Records contained in a dataset:
Start of Block
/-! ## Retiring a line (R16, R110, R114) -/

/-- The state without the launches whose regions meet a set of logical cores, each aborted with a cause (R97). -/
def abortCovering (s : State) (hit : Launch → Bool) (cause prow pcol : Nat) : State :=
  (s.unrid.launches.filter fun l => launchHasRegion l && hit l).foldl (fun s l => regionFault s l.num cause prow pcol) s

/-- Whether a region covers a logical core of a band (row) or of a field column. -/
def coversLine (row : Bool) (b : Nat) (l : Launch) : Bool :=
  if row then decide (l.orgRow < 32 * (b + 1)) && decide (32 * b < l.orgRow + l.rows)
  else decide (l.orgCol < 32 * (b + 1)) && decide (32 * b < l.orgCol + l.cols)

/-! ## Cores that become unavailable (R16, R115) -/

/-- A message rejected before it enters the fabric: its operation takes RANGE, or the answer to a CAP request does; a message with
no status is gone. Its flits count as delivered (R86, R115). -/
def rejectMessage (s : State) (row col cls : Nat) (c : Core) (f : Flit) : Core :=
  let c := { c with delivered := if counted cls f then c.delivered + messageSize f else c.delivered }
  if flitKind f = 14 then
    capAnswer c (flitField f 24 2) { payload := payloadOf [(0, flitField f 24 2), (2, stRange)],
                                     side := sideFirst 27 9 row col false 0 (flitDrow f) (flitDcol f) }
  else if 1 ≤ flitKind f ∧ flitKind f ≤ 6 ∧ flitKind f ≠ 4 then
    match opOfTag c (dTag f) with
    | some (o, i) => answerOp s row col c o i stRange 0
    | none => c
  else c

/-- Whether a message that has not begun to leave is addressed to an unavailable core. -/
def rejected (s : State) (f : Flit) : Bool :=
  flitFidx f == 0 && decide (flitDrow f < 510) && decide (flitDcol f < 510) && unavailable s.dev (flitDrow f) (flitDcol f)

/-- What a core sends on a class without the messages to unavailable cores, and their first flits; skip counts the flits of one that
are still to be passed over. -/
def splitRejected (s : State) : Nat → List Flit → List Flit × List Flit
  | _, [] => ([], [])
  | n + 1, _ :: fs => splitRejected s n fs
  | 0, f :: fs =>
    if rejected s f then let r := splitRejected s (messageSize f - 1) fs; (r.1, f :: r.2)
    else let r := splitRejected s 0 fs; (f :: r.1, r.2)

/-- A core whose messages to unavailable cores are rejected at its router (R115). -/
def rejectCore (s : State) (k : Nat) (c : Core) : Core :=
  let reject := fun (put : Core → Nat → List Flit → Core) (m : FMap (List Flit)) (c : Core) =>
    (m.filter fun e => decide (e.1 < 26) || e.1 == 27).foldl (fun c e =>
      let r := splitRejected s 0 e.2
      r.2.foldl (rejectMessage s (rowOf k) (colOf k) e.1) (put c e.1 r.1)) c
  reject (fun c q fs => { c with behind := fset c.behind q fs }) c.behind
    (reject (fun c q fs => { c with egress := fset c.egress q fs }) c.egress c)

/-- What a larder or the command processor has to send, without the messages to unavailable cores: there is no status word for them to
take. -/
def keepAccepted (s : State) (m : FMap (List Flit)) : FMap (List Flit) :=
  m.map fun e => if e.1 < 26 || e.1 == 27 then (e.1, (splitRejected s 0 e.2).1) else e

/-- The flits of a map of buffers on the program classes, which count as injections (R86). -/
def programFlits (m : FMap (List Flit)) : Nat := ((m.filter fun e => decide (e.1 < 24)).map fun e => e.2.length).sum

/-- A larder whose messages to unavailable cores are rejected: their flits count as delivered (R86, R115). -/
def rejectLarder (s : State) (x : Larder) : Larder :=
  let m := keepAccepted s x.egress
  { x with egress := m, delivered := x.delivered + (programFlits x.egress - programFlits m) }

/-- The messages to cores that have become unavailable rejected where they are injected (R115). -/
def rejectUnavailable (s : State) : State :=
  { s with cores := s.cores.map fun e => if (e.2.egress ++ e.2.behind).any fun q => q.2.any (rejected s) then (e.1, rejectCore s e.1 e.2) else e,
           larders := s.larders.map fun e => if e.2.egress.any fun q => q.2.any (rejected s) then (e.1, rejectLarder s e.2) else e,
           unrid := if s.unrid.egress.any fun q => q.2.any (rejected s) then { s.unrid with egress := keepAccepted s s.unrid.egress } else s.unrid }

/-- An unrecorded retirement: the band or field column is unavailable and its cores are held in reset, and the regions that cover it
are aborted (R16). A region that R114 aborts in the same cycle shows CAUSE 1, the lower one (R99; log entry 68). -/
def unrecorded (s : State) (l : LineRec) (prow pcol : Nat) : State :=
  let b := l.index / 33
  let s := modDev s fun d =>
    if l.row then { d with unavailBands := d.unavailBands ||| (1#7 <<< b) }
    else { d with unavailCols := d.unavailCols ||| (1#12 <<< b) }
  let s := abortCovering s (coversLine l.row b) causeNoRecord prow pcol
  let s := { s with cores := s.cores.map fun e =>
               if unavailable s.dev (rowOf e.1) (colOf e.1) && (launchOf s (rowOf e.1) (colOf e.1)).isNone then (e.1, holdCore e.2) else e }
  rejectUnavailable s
End of Block
* _DESCRIPTION OF THE TASK_:
Reproduce the entries above in full, verbatim.

* _FINAL ANSWER_:
/-! ## Retiring a line (R16, R110, R114) -/

/-- The state without the launches whose regions meet a set of logical cores, each aborted with a cause (R97). -/
def abortCovering (s : State) (hit : Launch → Bool) (cause prow pcol : Nat) : State :=
  (s.unrid.launches.filter fun l => launchHasRegion l && hit l).foldl (fun s l => regionFault s l.num cause prow pcol) s

/-- Whether a region covers a logical core of a band (row) or of a field column. -/
def coversLine (row : Bool) (b : Nat) (l : Launch) : Bool :=
  if row then decide (l.orgRow < 32 * (b + 1)) && decide (32 * b < l.orgRow + l.rows)
  else decide (l.orgCol < 32 * (b + 1)) && decide (32 * b < l.orgCol + l.cols)

/-! ## Cores that become unavailable (R16, R115) -/

/-- A message rejected before it enters the fabric: its operation takes RANGE, or the answer to a CAP request does; a message with
no status is gone. Its flits count as delivered (R86, R115). -/
def rejectMessage (s : State) (row col cls : Nat) (c : Core) (f : Flit) : Core :=
  let c := { c with delivered := if counted cls f then c.delivered + messageSize f else c.delivered }
  if flitKind f = 14 then
    capAnswer c (flitField f 24 2) { payload := payloadOf [(0, flitField f 24 2), (2, stRange)],
                                     side := sideFirst 27 9 row col false 0 (flitDrow f) (flitDcol f) }
  else if 1 ≤ flitKind f ∧ flitKind f ≤ 6 ∧ flitKind f ≠ 4 then
    match opOfTag c (dTag f) with
    | some (o, i) => answerOp s row col c o i stRange 0
    | none => c
  else c

/-- Whether a message that has not begun to leave is addressed to an unavailable core. -/
def rejected (s : State) (f : Flit) : Bool :=
  flitFidx f == 0 && decide (flitDrow f < 510) && decide (flitDcol f < 510) && unavailable s.dev (flitDrow f) (flitDcol f)

/-- What a core sends on a class without the messages to unavailable cores, and their first flits; skip counts the flits of one that
are still to be passed over. -/
def splitRejected (s : State) : Nat → List Flit → List Flit × List Flit
  | _, [] => ([], [])
  | n + 1, _ :: fs => splitRejected s n fs
  | 0, f :: fs =>
    if rejected s f then let r := splitRejected s (messageSize f - 1) fs; (r.1, f :: r.2)
    else let r := splitRejected s 0 fs; (f :: r.1, r.2)

/-- A core whose messages to unavailable cores are rejected at its router (R115). -/
def rejectCore (s : State) (k : Nat) (c : Core) : Core :=
  let reject := fun (put : Core → Nat → List Flit → Core) (m : FMap (List Flit)) (c : Core) =>
    (m.filter fun e => decide (e.1 < 26) || e.1 == 27).foldl (fun c e =>
      let r := splitRejected s 0 e.2
      r.2.foldl (rejectMessage s (rowOf k) (colOf k) e.1) (put c e.1 r.1)) c
  reject (fun c q fs => { c with behind := fset c.behind q fs }) c.behind
    (reject (fun c q fs => { c with egress := fset c.egress q fs }) c.egress c)

/-- What a larder or the command processor has to send, without the messages to unavailable cores: there is no status word for them to
take. -/
def keepAccepted (s : State) (m : FMap (List Flit)) : FMap (List Flit) :=
  m.map fun e => if e.1 < 26 || e.1 == 27 then (e.1, (splitRejected s 0 e.2).1) else e

/-- The flits of a map of buffers on the program classes, which count as injections (R86). -/
def programFlits (m : FMap (List Flit)) : Nat := ((m.filter fun e => decide (e.1 < 24)).map fun e => e.2.length).sum

/-- A larder whose messages to unavailable cores are rejected: their flits count as delivered (R86, R115). -/
def rejectLarder (s : State) (x : Larder) : Larder :=
  let m := keepAccepted s x.egress
  { x with egress := m, delivered := x.delivered + (programFlits x.egress - programFlits m) }

/-- The messages to cores that have become unavailable rejected where they are injected (R115). -/
def rejectUnavailable (s : State) : State :=
  { s with cores := s.cores.map fun e => if (e.2.egress ++ e.2.behind).any fun q => q.2.any (rejected s) then (e.1, rejectCore s e.1 e.2) else e,
           larders := s.larders.map fun e => if e.2.egress.any fun q => q.2.any (rejected s) then (e.1, rejectLarder s e.2) else e,
           unrid := if s.unrid.egress.any fun q => q.2.any (rejected s) then { s.unrid with egress := keepAccepted s s.unrid.egress } else s.unrid }

/-- An unrecorded retirement: the band or field column is unavailable and its cores are held in reset, and the regions that cover it
are aborted (R16). A region that R114 aborts in the same cycle shows CAUSE 1, the lower one (R99; log entry 68). -/
def unrecorded (s : State) (l : LineRec) (prow pcol : Nat) : State :=
  let b := l.index / 33
  let s := modDev s fun d =>
    if l.row then { d with unavailBands := d.unavailBands ||| (1#7 <<< b) }
    else { d with unavailCols := d.unavailCols ||| (1#12 <<< b) }
  let s := abortCovering s (coversLine l.row b) causeNoRecord prow pcol
  let s := { s with cores := s.cores.map fun e =>
               if unavailable s.dev (rowOf e.1) (colOf e.1) && (launchOf s (rowOf e.1) (colOf e.1)).isNone then (e.1, holdCore e.2) else e }
  rejectUnavailable s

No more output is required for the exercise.